FairBid data transfer between S3 and GCS¶
Imported from Confluence
Content may be outdated. Verify before following any procedures. View original | Last updated: June 2023
Description¶
FairBid project requires data replication between AWS and GCP object storage buckets (both ways) following a specific schedule. Taking into account the fact that cloud vendors does not provide any tool to move data out of there management we're forced to utilize two services simultaniously for that purpose. When we copy data FROM-GCP-TO-AWS we utilize AWS DataSync and for FROM-AWS-TO-GCP - GCP Storage Transfer.
Info
Worth to mention that in other projects we've already used another solution - 3rd party tool called flexify.io which is cloud agnostic, but does not provide any embedded scheduling out of the box. They did notify us though that scheduling can be setup somewhere on their side, but this way we won't have any transparent way to manage this automation, which should not be considered a production grade solution.

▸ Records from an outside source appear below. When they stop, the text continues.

-- ==== Sys2Proof/Syntax.lean ====
section
/-!
DEFINITION. The commands of the block: one constructor for each row of the table of operations and events. A stall instruction
names the stall, a register write carries the written value, an arrival carries what arrives, and an operation of an outside
agent carries its outcome.
-/
namespace Sys2Proof

open Sys2Proof.Machine (Frame Transport VendorRequest BarRead BarValue Image)

/-- A physical stall: barn times 80 plus the barn-local index (R21). -/
abbrev StallId := Fin 640
/-- A barn (R12). -/
abbrev BarnId := Fin 8
/-- A stack (R13). -/
abbrev StackId := Fin 32
/-- A gate port (R15). -/
abbrev PortId := Fin 20
/-- A submission ring (R408). -/
abbrev RingId := Fin 64
/-- A stream context of a stall (R233). -/
abbrev CtxId := Fin 8

/-- A point at a destination (R352): the bytes of its manifest, and those of its segments in the order of the manifest's entries. A segment
that is absent, or empty, is not read. -/
structure StoredPoint where
  manifest : List Byte
  segs : List (List Byte)
  deriving DecidableEq, Repr

/-- What the source of a restore holds (R353, R354): its durable points. -/
structure RestoreSource where
  points : List StoredPoint
  deriving DecidableEq, Repr

/-- How a restore ends (R354, R356): `src` holds what has been read and written by then. -/
inductive RestoreOutcome where
  | completed (src : RestoreSource)
  | readError (src : RestoreSource)
  | disagree (src : RestoreSource)
  deriving DecidableEq, Repr

/-- What a start-up finds (R451, R452, R477): the firmware copies that verify, with their versions, for each gate; stacks that
fail training; stalls that fail the long-accumulator self-test; junction and auxiliary findings; the latched cause of a cut. -/
structure StartFindings where
  gw : Option (Nat × Nat)
  ge : Option (Nat × Nat)
  fallback : Option (Nat × Nat × Nat)
  failedStacks : List Nat
  badStalls : List Nat
  aux : Bool
  settled : Bool
  deriving DecidableEq, Repr
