/-- VEC.OP (R140 to R142). -/
def computeOp (v : VecOp) (ops : List (List Byte)) : VecOut :=
  let w := v.word
  let op := bitsOf w 43 39
  let fmt := bitsOf w 38 37
  let bits := if fmt = 1 then 16 else 32
  let n := if fmt = 1 then 256 else 128
  let a := unpackCodes bits n (operand ops 0)
  let b := if opUsesB op then unpackCodes bits n (operand ops 1) else a
  let c := if opUsesC op then unpackCodes bits n (operand ops 2) else a
  let k := v.konsts.getD (bitsOf w 16 14) 0
  let add (x y : Nat) : Nat := addF fp32 (decodeF fp32 x) (decodeF fp32 y)
  if op = 15 then .of [leBytes 4 (treeSum add a)]
  else if op = 16 then .of [leBytes 4 (treeSum (opFloat fp32 5 0 · · 0) (a.map fun x => opFloat fp32 11 0 x 0 0))]
  else if op = 17 then .of [leBytes 4 (treeSum add (a.map fun x => opFloat fp32 2 0 x x 0))]
  else
    let f := if fmt = 1 then bf16 else fp32
    .of [packCodes bits ((List.range n).map fun i =>
      let x := a.getD i 0
      let y := b.getD i 0
      if fmt = 2 then opInt op x y else opFloat f op k x y (c.getD i 0))]

/-- VEC.CVT (R143 to R146). -/
def computeCvt (seed : Nat) (v : VecOp) (ops : List (List Byte)) : VecOut :=
  let w := v.word
  let src := bitsOf w 33 30
  let dst := bitsOf w 29 26
  let n := vecCount [src, dst]
  let k := signed 7 (bitsOf w 23 17)
  let xs := (vecValues src n (operand ops 0)).map fun x => scaleF x k
  let us := if bitsOf w 25 24 = 2 then drawList seed (v.rands.getD (bitsOf w 3 2) ⟨0, 0, 0, 0⟩) n else []
  let rs := modesOf (bitsOf w 25 24) n us
  if dst = 10 then
    let a := signed 8 (bitsOf w 16 9)
    let ys := List.zipWith (fun r x => vecToLa r a x) rs xs
    ⟨[(ys.map fun y => laBytes ⟨y, a⟩).flatten], false, false, ys.any (·.o), false, none⟩
  else if bitsOf w 8 8 = 1 then
    let bl := List.zipWith (fun r x => mxBlock dst r x) (chunks 32 (n / 32) rs) (chunks 32 (n / 32) xs)
    ⟨[packCodes (vecBits dst) (bl.map fun b => b.2.1).flatten, bl.map fun b => BitVec.ofNat 8 b.1],
      bl.any (fun b => b.2.2.1), bl.any (fun b => b.2.2.2), false, false, none⟩
  else
    let ys := List.zipWith (fun r x => vecConvert dst r x) rs xs
    ⟨[packCodes (vecBits dst) (ys.map (·.1))], ys.any (·.2), false, false, false, none⟩

/-- A 4-byte word of a function table: slot, table (0 value, 1 derivative), entry, half. -/
def tableWord (slots : Sparse Byte) (slot table i half : Nat) : Nat :=
  leNat (sgetList zeroByte slots (slot * 16448 + 64 + table * 8192 + i * 8 + half * 4) 4)

/-- R152: the entry of a table that x goes through, and where its segment starts; none for a NaN. -/
def tableEntry (emin : Int) (x : FVal) : Option (Nat × Dy) :=
  let half (s : Bool) : Nat := if s then 512 else 0
  match x with
  | .nan => none
  | .inf s => some (half s + 16 * 31, ⟨1, emin + 31⟩)
  | .num s m e =>
    if m = 0 then some (half s, ⟨0, 0⟩)
    else
      let ex := exponentF x
      let k : Nat := if ex < emin + 1 then 0 else min 31 (ex - emin).toNat
      if k = 0 then
        let j := m * pow2 (e - (emin - 3)) / pow2 ((emin - 3) - e)
        some (half s + j, ⟨(j : Int), emin - 3⟩)
      else if k = 31 then some (half s + 16 * 31, ⟨1, emin + 31⟩)
      else
        let j := m * pow2 (e - (emin + k - 4)) / pow2 ((emin + k - 4) - e) - 16
        some (half s + 16 * k + j, ⟨16 + (j : Int), emin + k - 4⟩)

/-- emin of a table (R151). -/
def tableMin (slots : Sparse Byte) (slot table : Nat) : Int := signed 8 (sget zeroByte slots (slot * 16448 + table)).toNat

Data transfer from AWS (S3) to GCP (GCS)¶
As mentioned earlier GCP's Storage Transfer service is used.
Info
FROM: 003250186609 → fairbid-analytic://druid_lookups/*
TO: ss-shared-ent-data-prod → gcs-core-services-agp-fairbid-silver-regional-useast1-prod://druid_lookups/
The job is running under agp-fairbid-prod-7i project:

Configuration-wise the only prerequisite on AWS side is a user with read/list access to a source bucket whose keys are used for the migration task setup (arn:aws:iam::003250186609:user/sa-fairbid-migration-tmp). On GCP side you need only the destination bucket to be created.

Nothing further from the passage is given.